[Items from a data source]
-- ==== Sys2Proof/Certificates/Slice0/Obligations.lean ====
section
/-! DEFINITION. What the model claims of the device, for the provers: the step and the canonical forms, the frame of every
command, and for every command where it completes and with what effect. -/
open Sys2Proof Sys2Proof.Machine

/-! The step, the invariants and the frames. -/

/-- One step is the command at the front of the queue, run on the state with the queue's rest. -/
def Obligations.StepRunsFrontCommand : Prop :=
  ∀ (c : Instr) (rest : List Instr) (s : State), step { s with pending := c :: rest } = exec c { s with pending := rest }

/-- The state after reset has canonical memory and a canonical register table. -/
def Obligations.ResetMeetsInv : Prop := State.reset.Inv

/-- Every step keeps the canonical memory and the canonical register table. -/
def Obligations.StepKeepsInv : Prop := ∀ s t : State, s.Inv → step s = .next t → t.Inv

/-- The image epoch (R199) and the fused minimum SVN (R524) never fall. -/
def Obligations.EpochAndSvnNeverFall : Prop :=
  ∀ s t : State, step s = .next t → s.wst.epoch ≤ t.wst.epoch ∧ s.pwr.fusedSvn ≤ t.pwr.fusedSvn

/-- A command leaves the queue's rest alone and takes nothing back that has left the device. -/
def Obligations.CommandsLeaveQueueAndOutput : Prop :=
  ∀ (c : Instr) (s t : State), exec c s = .next t → t.pending = s.pending ∧ s.host.out <+: t.host.out

/-- The frame of every command: each part of the state that `touched` does not name is the same after it, and after a
command that stores nothing every byte of device memory reads as before. -/
def Obligations.FrameOfEveryCommand : Prop :=
  ∀ (c : Instr) (s t : State), exec c s = .next t →
    (∀ p : Part, p ∉ touched c → s.same t p) ∧
    (Part.cells ∉ touched c → ∀ a : Nat, t.mem.cells.read a = s.mem.cells.read a)

/-! Power and resets (R597, R604 to R608, R637 to R641). -/

/-- Power comes and goes: PWR_EN, SYS_RST_N and PERST (R597, R602, R639, R640). -/
def Obligations.PowerComesAndGoes : Prop :=
  (∀ s : State, s.pwr.phase = .off → s.pwr.v48 = true → Completes .powerUp s (fun t =>
    t.pwr.phase = .coldReset ∧ t.pwr.powerGood = true ∧ t.pwr.railsUp = List.range 9 ∧ t.pwr.sysRstN = false ∧
    t.host.contexts = [] ∧ t.ump = .reset ∧ t.ts = 0)) ∧
  (∀ s : State, Completes .powerDown s (fun t =>
    t.pwr.phase = .off ∧ t.pwr.powerGood = false ∧ t.pwr.railsUp = [] ∧ t.host.contexts = [] ∧ t.ump = .reset)) ∧
  (∀ s : State, s.pwr.phase ≠ .off → Completes .coldReset s (fun t =>
    t.pwr.phase = .coldReset ∧ t.pwr.sysRstN = false ∧ t.regFld R.rstCause 0 8 = 1 ∧ t.regFld R.rstCause 8 8 = 0)) ∧
  (∀ (s : State) (straps : Nat), s.Inv → s.pwr.powerGood = true → s.pwr.phase = .coldReset → s.pwr.sysRstN = false →
    s.pwr.trip = false → s.pwr.warmBoot = false → straps < 16 → Completes (.sysRstNRelease straps) s (fun t =>
      t.pwr.phase = .booting ∧ t.pwr.sysRstN = true ∧ t.ts = 0 ∧ t.ref.mrs = [] ∧ t.regAt R.rstStraps = BitVec.ofNat 32 straps)) ∧
  (∀ (s : State) (p : Port), s.pwr.sysRstN = true → Completes (.perstDeassertion p) s (fun t =>
    (t.host.port p).perst = false ∧ (t.host.port p).linkUp = true ∧ t.host.port p.other = s.host.port p.other))
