theorem takeBank_keeps [Fact (M .free)] [Fact (M .regs)] [Fact (M .host)] [Fact (M .ump)] [Fact (M .lkr)] [Fact (M .mem)]
    [Fact (M .ref)] [Fact (M .scb)] [Fact (M .mgl)] [Fact (M .rdc)] [Fact (M .wst)] [Fact (M .eng)] [Fact (M .cells)]
    {s0 : State} {instant : Nat} {s : State} {p : Port} (hK : Keeps M s0 s) : Keeps M s0 (takeBank instant s p) := by
  unfold takeBank
  dsimp only
  refine Keeps.ite (fun _ => hK) (fun _ => State.trace_keeps (State.setFld_keeps (Keeps.ite (fun _ => ?_) (fun _ => State.modBank_keeps hK))))
  exact State.setReg64_keeps (State.bump_keeps (State.modBank_keeps (applyCheck_keeps hK (fun h => (overlay_keeps (M := M) (Keeps.refl s)).regs h))))

theorem State.takeBanks_keeps {M : Part → Prop} [Fact (M .free)] [Fact (M .regs)] [Fact (M .host)] [Fact (M .ump)]
    [Fact (M .lkr)] [Fact (M .mem)] [Fact (M .ref)] [Fact (M .scb)] [Fact (M .mgl)] [Fact (M .rdc)] [Fact (M .wst)]
    [Fact (M .eng)] [Fact (M .cells)] {s0 : State} {s : Sys2Proof.Machine.State} {instant : ℕ} (hK : Keeps M s0 s) :
    Keeps M s0 (State.takeBanks s instant) := by
  unfold State.takeBanks
  extract_lets v0 v1 v2 v3
  refine Keeps.foldl ?_ ?_
  · with_reducible assumption
  · intro x4
    intro x5
    intro x6
    refine takeBank_keeps ?_
    with_reducible assumption

theorem State.boundary_keeps [Fact (M .free)] [Fact (M .regs)] [Fact (M .host)] [Fact (M .ump)] [Fact (M .lkr)]
    [Fact (M .mem)] [Fact (M .ref)] [Fact (M .scb)] [Fact (M .mgl)] [Fact (M .rdc)] [Fact (M .wst)] [Fact (M .eng)]
    [Fact (M .cells)] {s0 s : State} {t : Slot} (hK : Keeps M s0 s) : Keeps M s0 (s.boundary t) := by
  unfold State.boundary
  extract_lets instant s1 s2 s3 s4 torn s5 s6 r
  have h6 : Keeps M s0 s6 := by
    refine State.expireDrains_keeps (State.profilingAtBoundary_keeps (State.dropClosed_keeps ?_))
    refine Keeps.foldl (State.liftFences_keeps ?_) (fun u x h => State.destroyCtx_keeps h)
    refine Keeps.foldl ?_ (fun u x h => applyCommit_keeps h)
    exact Keeps.foldl (State.takeBanks_keeps hK) (fun u x h => switchVersion_keeps h)
  clear_value s6 r
  cases r with
  | none =>
    dsimp only
    have h8 := State.takeEnds_keeps (r := none) (gone := revokedBefore s6 instant) (step := 0) h6
    generalize s6.takeEnds none (revokedBefore s6 instant) 0 = e at h8 ⊢
    exact Keeps.mk' (State.settleDrains_keeps (State.trace_keeps (State.applyRevocations_keeps (h8.upd rfl rfl rfl rfl rfl rfl)))) le_rfl rfl
      (fun x => x) (fun x => x) le_rfl
  | some r =>
    dsimp only
    have h7 := State.takeNumber_keeps (r := r) h6
    generalize s6.takeNumber r = q at h7 ⊢
    have h8 := State.takeEnds_keeps (r := some r) (gone := revokedBefore q.2 instant) (step := q.1) h7
    generalize q.2.takeEnds (some r) (revokedBefore q.2 instant) q.1 = e at h8 ⊢
    exact Keeps.mk' (State.settleDrains_keeps (startServe_keeps (State.trace_keeps (State.applyRevocations_keeps (h8.upd rfl rfl rfl rfl rfl rfl))))) le_rfl rfl
      (fun x => x) (fun x => x) le_rfl

theorem chooseIdle_keeps {M : Part → Prop} [Fact (M .free)] [Fact (M .regs)] [Fact (M .ump)] [Fact (M .scb)] {s0 : State}
    {s : Sys2Proof.Machine.State} {t : ℕ} (hK : Keeps M s0 s) :
    Keeps M s0 (chooseIdle s t) := by
  unfold chooseIdle
  extract_lets v0
  refine State.startSlot_keeps ?_
  with_reducible assumption

theorem chooseShared_keeps [Fact (M .free)] [Fact (M .regs)] [Fact (M .ump)] [Fact (M .scb)] {s0 s : State} {t : Nat}
    (hK : Keeps M s0 s) : KeepsQ M s0 (chooseShared s t).1 := by
  intro u e
  unfold chooseShared at e
  dsimp only at e
  obtain ⟨c, -, e⟩ := Option.bind_eq_some_iff.mp e
  obtain ⟨r, -, rfl⟩ := Option.map_eq_some_iff.mp e
  exact State.startSlot_keeps (hK.upd rfl rfl rfl rfl rfl rfl)

theorem chooseReserved_keeps [Fact (M .free)] [Fact (M .regs)] [Fact (M .ump)] [Fact (M .scb)] {s0 s : State} {t : Nat}
    (hK : Keeps M s0 s) : KeepsQ M s0 (chooseReserved s t) := by
  unfold chooseReserved
  dsimp only
  split
  · exact KeepsQ.none
  · exact KeepsQ.some (State.startSlot_keeps (State.setRsvRun_keeps hK))

theorem chooseProbed_keeps {M : Part → Prop} [Fact (M .free)] [Fact (M .regs)] [Fact (M .ump)] [Fact (M .scb)] {s0 : State}
    {s : Sys2Proof.Machine.State} {t : ℕ} {did : ℕ} (hK : Keeps M s0 s) :
    KeepsQ M s0 (chooseProbed s t did) := by
  unfold chooseProbed
  split
  · exact KeepsQ.none
  · extract_lets v0
    refine KeepsQ.ite ?_ ?_
    · intro x1
      exact KeepsQ.none
    · intro x2
      refine KeepsQ.some ?_
      refine State.startSlot_keeps ?_
      with_reducible assumption

theorem State.retireFailed_keeps [Fact (M .free)] [Fact (M .regs)] [Fact (M .host)] [Fact (M .ump)] [Fact (M .lkr)]
    [Fact (M .mem)] [Fact (M .scb)] [Fact (M .cells)] {s0 : State} {t n : Nat} {s : State} (hK : Keeps M s0 s) : Keeps M s0
    (State.retireFailed t n s) := by
  induction n generalizing s with
  | zero => exact hK
  | succ n ih =>
    unfold State.retireFailed
    split
    · exact hK
    · exact ih (State.complete_keeps (State.dropServe_keeps (State.giveBack_keeps (State.takeNumber_keeps hK))))

theorem State.choose_keeps [Fact (M .free)] [Fact (M .regs)] [Fact (M .host)] [Fact (M .ump)] [Fact (M .lkr)] [Fact (M .mem)]
    [Fact (M .scb)] [Fact (M .cells)] {s0 s : State} {t : Nat} {probed : Option Nat} (hK : Keeps M s0 s) : Keeps M s0
    (s.choose t probed) := by
  have h1 := State.noteJobs_keeps (t := t) (State.retireFailed_keeps (t := t) (n := s.ump.ready.length + 1) hK)
  unfold State.choose
  dsimp only
  split
  · exact chooseGroup_keeps h1 _ (by assumption)
  · split
    · rename_i e
      obtain ⟨d, -, e⟩ := Option.bind_eq_some_iff.mp e
      exact chooseProbed_keeps h1 _ e
    · split
      · exact chooseReserved_keeps h1 _ (by assumption)
      · split
        · rename_i e
          exact chooseShared_keeps h1 _ (by rw [e])
        · exact chooseIdle_keeps (h1.upd rfl rfl rfl rfl rfl rfl)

(Task item)
Across the entries, each line containing the word "foldl" is to be counted once; the total alone is to be given.

(Result of the exercise)
4